If you don't want to use the connection pool you have to specify it in your SqlConnection.ConnectionString property. For example
"Data Source=MSSQL1;Database=AdventureWorks;Integrated Security=true;Pooling=false;"
Disposing or closing the SqlConnection object is just going to close the connection and return it to the connection pool.
Generally, you want the connection pool to do its job - you don't want the connection to truly close.
Why specifically do you want the connection not to return to the pool?
I see that you are using .net but as this showed up in a google query allow me to give a java response...
Use a DataSource that implements Closeable() and call close on the DataSource.
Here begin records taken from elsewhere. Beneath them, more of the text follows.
/-- A packet's length, once known, is not changed by the words that follow (R59, R73). -/
theorem packetLength_append {hdr : Word} {args : List Word} {n : Nat} (h : packetLength hdr args = some n)
    (more : List Word) : packetLength hdr (args ++ more) = some n := by
  obtain ⟨k, -, hk⟩ | ho := packetLength_cases hdr
  · rw [hk] at h ⊢
    exact h
  · rw [packetLength_drawText ho] at h ⊢
    obtain ⟨c, hc, rfl⟩ := Option.map_eq_some_iff.1 h
    rw [List.getElem?_append_left (List.getElem?_eq_some_iff.1 hc).1, hc]
    rfl

end Sys2Proof

namespace Sys2Proof.Machine

variable {s t : State}

/-! ### The `STATUS` word -/

/-- The bits of `STATUS`, from STATE up to RESULT and the zeros above it (R121). -/
theorem statusWord_getLsbD (s : State) (i : Nat) : (statusWord s).getLsbD i =
    if i < 2 then (panelBits s.panel).getLsbD i
    else if i = 2 then s.busy
    else if i = 3 then false
    else (resultBits s.result).getLsbD (i - 4) := by
  have hw : (statusWord s).getLsbD i = (0#9 ++ resultBits s.result ++ 0#1 ++ BitVec.ofBool s.busy ++
    panelBits s.panel : BitVec (9 + 3 + 1 + 1 + 2)).getLsbD i := rfl
  simp only [hw, BitVec.getLsbD_append]
  obtain hi | rfl | rfl | hi : i < 2 ∨ i = 2 ∨ i = 3 ∨ 4 ≤ i := by omega
  · simp [hi]
  · simp
  · simp
  · have hsub : i - 2 - 1 - 1 = i - 4 := by omega
    simp only [hsub, show ¬ i < 2 by omega, show ¬ i - 2 < 1 by omega, show ¬ i - 2 - 1 < 1 by omega,
      show i ≠ 2 by omega, show i ≠ 3 by omega, if_false]
    split_ifs with h3
    · rfl
    · rw [BitVec.getLsbD_zero, BitVec.getLsbD_of_ge _ _ (by omega)]

theorem statusWord_resetWith (p : Params) (e : BusEnv) (is : List Input) (r : Option Word) :
    statusWord (State.resetWith p e is r) = 0x0000#16 := by
  simp [statusWord, State.resetWith, panelBits, resultBits]

/-! ### The packet latch (R33, R73) -/

/-- The words latched are as many as counted, and no more than their packet takes. -/
def latchFits (l : Latch) : Prop :=
  l.args.length + 1 = l.rxcount ∧ (packetLength l.hdr l.args = none → l.rxcount < 7) ∧
    ∀ n, packetLength l.hdr l.args = some n → l.rxcount ≤ n

theorem latchFits_header (w : Word) : latchFits { hdr := w, args := [], rxcount := 1 } := by
  refine ⟨rfl, fun _ => show 1 < 7 by omega, fun n hn => ?_⟩
  obtain ⟨k, hk, hlen⟩ | ho := packetLength_cases w
  · rw [hlen, Option.some.injEq] at hn
    exact hn ▸ hk
  · exact le_trans (by decide : 1 ≤ 7) (packetLength_drawText_ge ho hn)
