/-- R104, R105, R109, R110: a report of OPEN_LOAD or SHORT that is a passage, while the part runs, adds its cause, which
is not yet in the set: the whole unit is in BACKUP with both valves off, the fault is counted, VALVE_FAULT set and
FAULT pending. A report of OK, and any report in START and SAFE, updates the indication alone. The monitor at the pin
shows the report and no other monitor changes (R105; log 9 has the resets read them). The cause added hands the
SLIP_EPISODE records of the episodes that close, when the unit was in REGULATE, and its FAULT record with the mode
before (R88, R110; their order is log 13's); without one nothing is handed or stored. That a passage whose cause is in
the set already changes the indication alone is log 21, the model's reading. -/
def Obligations.DriverReport : Prop :=
  ∀ (dt : Nat) (c : Channel) (v : Valve) (i : Indication) (s : State),
    ∃ t, exec (.driverReport dt c v i) s = .next t ∧
      t = { s.elapse dt with
        pins := { s.pins with monitors := t.pins.monitors }, mdu := { s.mdu with channels := t.mdu.channels }
        scu := { s.scu with channels := t.scu.channels }, mem := t.mem, jrw := t.jrw, atc := t.atc, health := t.health } ∧
      sameOutside [.slip, .modulator, .journal] s t ∧ (t.chan c).indication v = i ∧
      (∀ k, t.pins.monitors.get k = if k = c then
        { inlet := if v = .inlet then i else (s.pins.monitors.get c).inlet
          outlet := if v = .outlet then i else (s.pins.monitors.get c).outlet }
        else s.pins.monitors.get k) ∧
      let adds := fun (cause : Cause) => s.isRunning = true ∧ (s.chan c).indication v ≠ i ∧
        (s.chan c).causes.get cause = false
      (i = .ok ∨ (∃ cause, driverCause v i = some cause ∧ ¬adds cause) → t = { s.elapse dt with
        pins := t.pins, mdu := { s.mdu with channels := s.mdu.channels.set c ((s.chan c).setIndication v i) } }) ∧
      (∀ cause, driverCause v i = some cause → adds cause → recorded (s.elapse dt) t (causeRecords s t c cause)) ∧
      (∀ cause, driverCause v i = some cause → adds cause → s.modeLaw →
        (t.chan c).causes.get cause = true ∧ (t.chan c).faultCount = min ((s.chan c).faultCount + 1) 65535 ∧
        t.health.valveFault = true ∧ t.atc.pending.fault = true ∧ rewrote s t .modulator t.modulatorBody ∧
        (t.scu.channels ≠ s.scu.channels → rewrote s t .slip t.slipBody) ∧
        ∀ k, Channel.unit k = Channel.unit c → (t.chan k).mode = .backup ∧ (t.chan k).trackingStart =
          (if (s.chan c).mode = .regulate then none else (s.chan k).trackingStart) ∧
          ((s.chan c).mode = .regulate → (t.chan k).phase = .closed ∧ (t.chan k).pulseEnd = none ∧
            (t.chan k).pCmd = 0 ∧ (t.chan k).e = 0 ∧ (t.chan k).w = 0))

/-- R108, R111: a pending CLEAR_FAULTS is carried out at the valve period and always reports ACCEPTED. In a unit in BACKUP
that holds a latched cause, all latched causes go when each is gone and none otherwise; a unit so cleared with no
standing cause is in REGULATE at the same expiry. -/
def Obligations.ClearFaults : Prop :=
  ∀ (dt : Nat) (s : State), s.isRunning = true → dueAt s.mdu.due (s.uptime + dt) → s.isPending .clearFaults = true →
    ∃ t, exec (.valvePeriodExpiry dt) s = .next t ∧ t.isPending .clearFaults = false ∧
      t.xpt.reports.clearFaults.result = .accepted ∧ t.xpt.reports.clearFaults.detail = 0 ∧ t.atc.pending.take = true ∧
      t.shows .device t.deviceBody ∧
      ∀ u : DriveUnit, s.unitMode u = .backup → (∃ c ∈ u.channels, (s.chan c).causes.hasLatched = true) → s.rearPairLaw →
        let k := fun c => (s.chan c).causes
        let gone := ∀ c ∈ u.channels, s.faultsGone c
        (gone → ∀ c ∈ u.channels, (t.chan c).causes = (k c).withoutLatched) ∧
        (¬gone → ∀ c ∈ u.channels, (t.chan c).causes = k c ∧ (t.chan c).mode = .backup) ∧
        (gone → (∀ c ∈ u.channels, (k c).sourceNone = false ∧ (k c).notActive = false) →
          ∀ c ∈ u.channels, (t.chan c).mode = .regulate)

/-! ### Rollover unit -/

/-- R117, R118, R120, R133: an evaluation changes ROU (but Af), a lowering of the lift axle, the TEST allowance, a ROLL
take, and the sections of rollover, lift, air and device with the journal alone. The next one falls 20 ms later,
counted from the time of the command also when that is late (log 4, the model's choice). A pending ROLL group is taken
in QUIET and in no other stage. In ACTIVE it finds threshold, the two levels and the transfer, in the group then in
force; in UNCONFIGURED it takes a ROLL group and rewrites the section alone. The section shows the record as it then
stands, the degraded flag among it also when this evaluation's own TEST grant set it (log 42, the model's choice).
That the REAR load ratio is taken as it stands, whatever its valid flag says, is log 33, the model's reading. -/
def Obligations.EvaluationThreshold : Prop :=
  ∀ (dt : Nat) (s : State), ∃ t, exec (.evaluationExpiry dt) s = .next t ∧
    t = { s.elapse dt with
      rou := t.rou, lfc := t.lfc, aac := { s.aac with test := t.aac.test }, freeCount := t.freeCount, xpt := t.xpt
      mem := t.mem, jrw := t.jrw, atc := t.atc, health := t.health } ∧
    sameOutside [.rollover, .lift, .air, .device, .journal] s t ∧ t.rou.af = s.rou.af ∧
    (s.isRunning = false ∨ ¬dueAt s.rou.due (s.uptime + dt) → t = s.elapse dt) ∧
    (s.isRunning = true → dueAt s.rou.due (s.uptime + dt) → t.rou.due = some (s.uptime + dt + 20000) ∧
      rewrote s t .rollover (t.rolloverBody t.lastTestAge) ∧
      (t.lfc.state ≠ s.lfc.state → rewrote s t .lift t.liftBody) ∧
      (t.lfc.state = s.lfc.state → t.lfc = s.lfc ∧ sameOutside [.rollover, .air, .device, .journal] s t) ∧
      let roll := s.rollVerdict
      (s.isPending .roll = false ∨ s.rou.stage ≠ .quiet ∨ roll.1.isAccepted = false → t.rou.group = s.rou.group) ∧
      (s.isPending .roll = true → s.rou.stage ≠ .quiet → t.isPending .roll = true) ∧
      (s.isPending .roll = true → s.rou.stage = .quiet → taken s t .roll roll.1 ∧
        (roll.1.isAccepted = true → t.rou.group = RollGroup.ofFields roll.2)) ∧
      (s.xpt.device ≠ .active → t.rou = { s.rou with group := t.rou.group, due := t.rou.due } ∧
        recorded (s.elapse dt) t (takenRecords s t .roll)) ∧
      (s.xpt.device = .active →
        let g := t.rou.group
        let r := s.ldu.rear.r
        let load := g.aEmpty - ((g.aEmpty - g.aLaden) * r + 2048) / 4096
        let slosh := if g.sloshLow ≤ r ∧ r ≤ g.sloshHigh then load - g.sloshPenalty else load
        let tyres := slosh - s.tyu.penalty
        let thr := max 100 (if s.rou.degraded = true then Int.tdiv (tyres * 9) 10 else tyres)
        t.rou.aThr = thr ∧ t.rou.aWatch = Int.tdiv (thr * 75) 100 ∧ t.rou.aRelease = Int.tdiv (thr * 60) 100 ∧
        t.rou.transfer = (if s.valid .bl = true ∧ s.valid .br = true then
            some (if s.value .bl + s.value .br = 0 then 0
              else Int.tdiv ((s.value .bl - s.value .br) * 1000) (s.value .bl + s.value .br))
          else none)))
Hikari supports Closeable.
CommandBehavior.CloseConnection is usually discouraged because of this very fact - You can't be sure that the Connection will be closed. (I'll try to find some concrete evidence of this, I'm saying this from faint recall).
Dispose() is the surest way because it implicitly calls Close().
The using construct demonstrated by #Alex is just another (programmer friendly) way of writing the try-finally construct with the added implicit Disposal of objects.
Edit: (after edit to question)
Your concern over the connections actually closing seems unwarranted to me. The connection would simply return to the pool so that it can be reused easily without having to go through all the initialization. This does not mean that the Connection is still actively connected to the DB.
Robert's answer of SqlConnection.ClearPool(TheSqlConn) did exactly what I wanted. It's nice to know the pool CAN be interacted with when necessary.
My use case was: We have ruined a connection and let it go back into the pool, how to we detect that it's ruined and refresh it, so the next user won't have problems.
The solution was: Detect that we have just ruined the connection, and clear it from the pool entirely, letting the pool fill back up with fresh connections.
A decade of writing SqlClient.SqlConnection and I never even thought of interacting with the pool till today.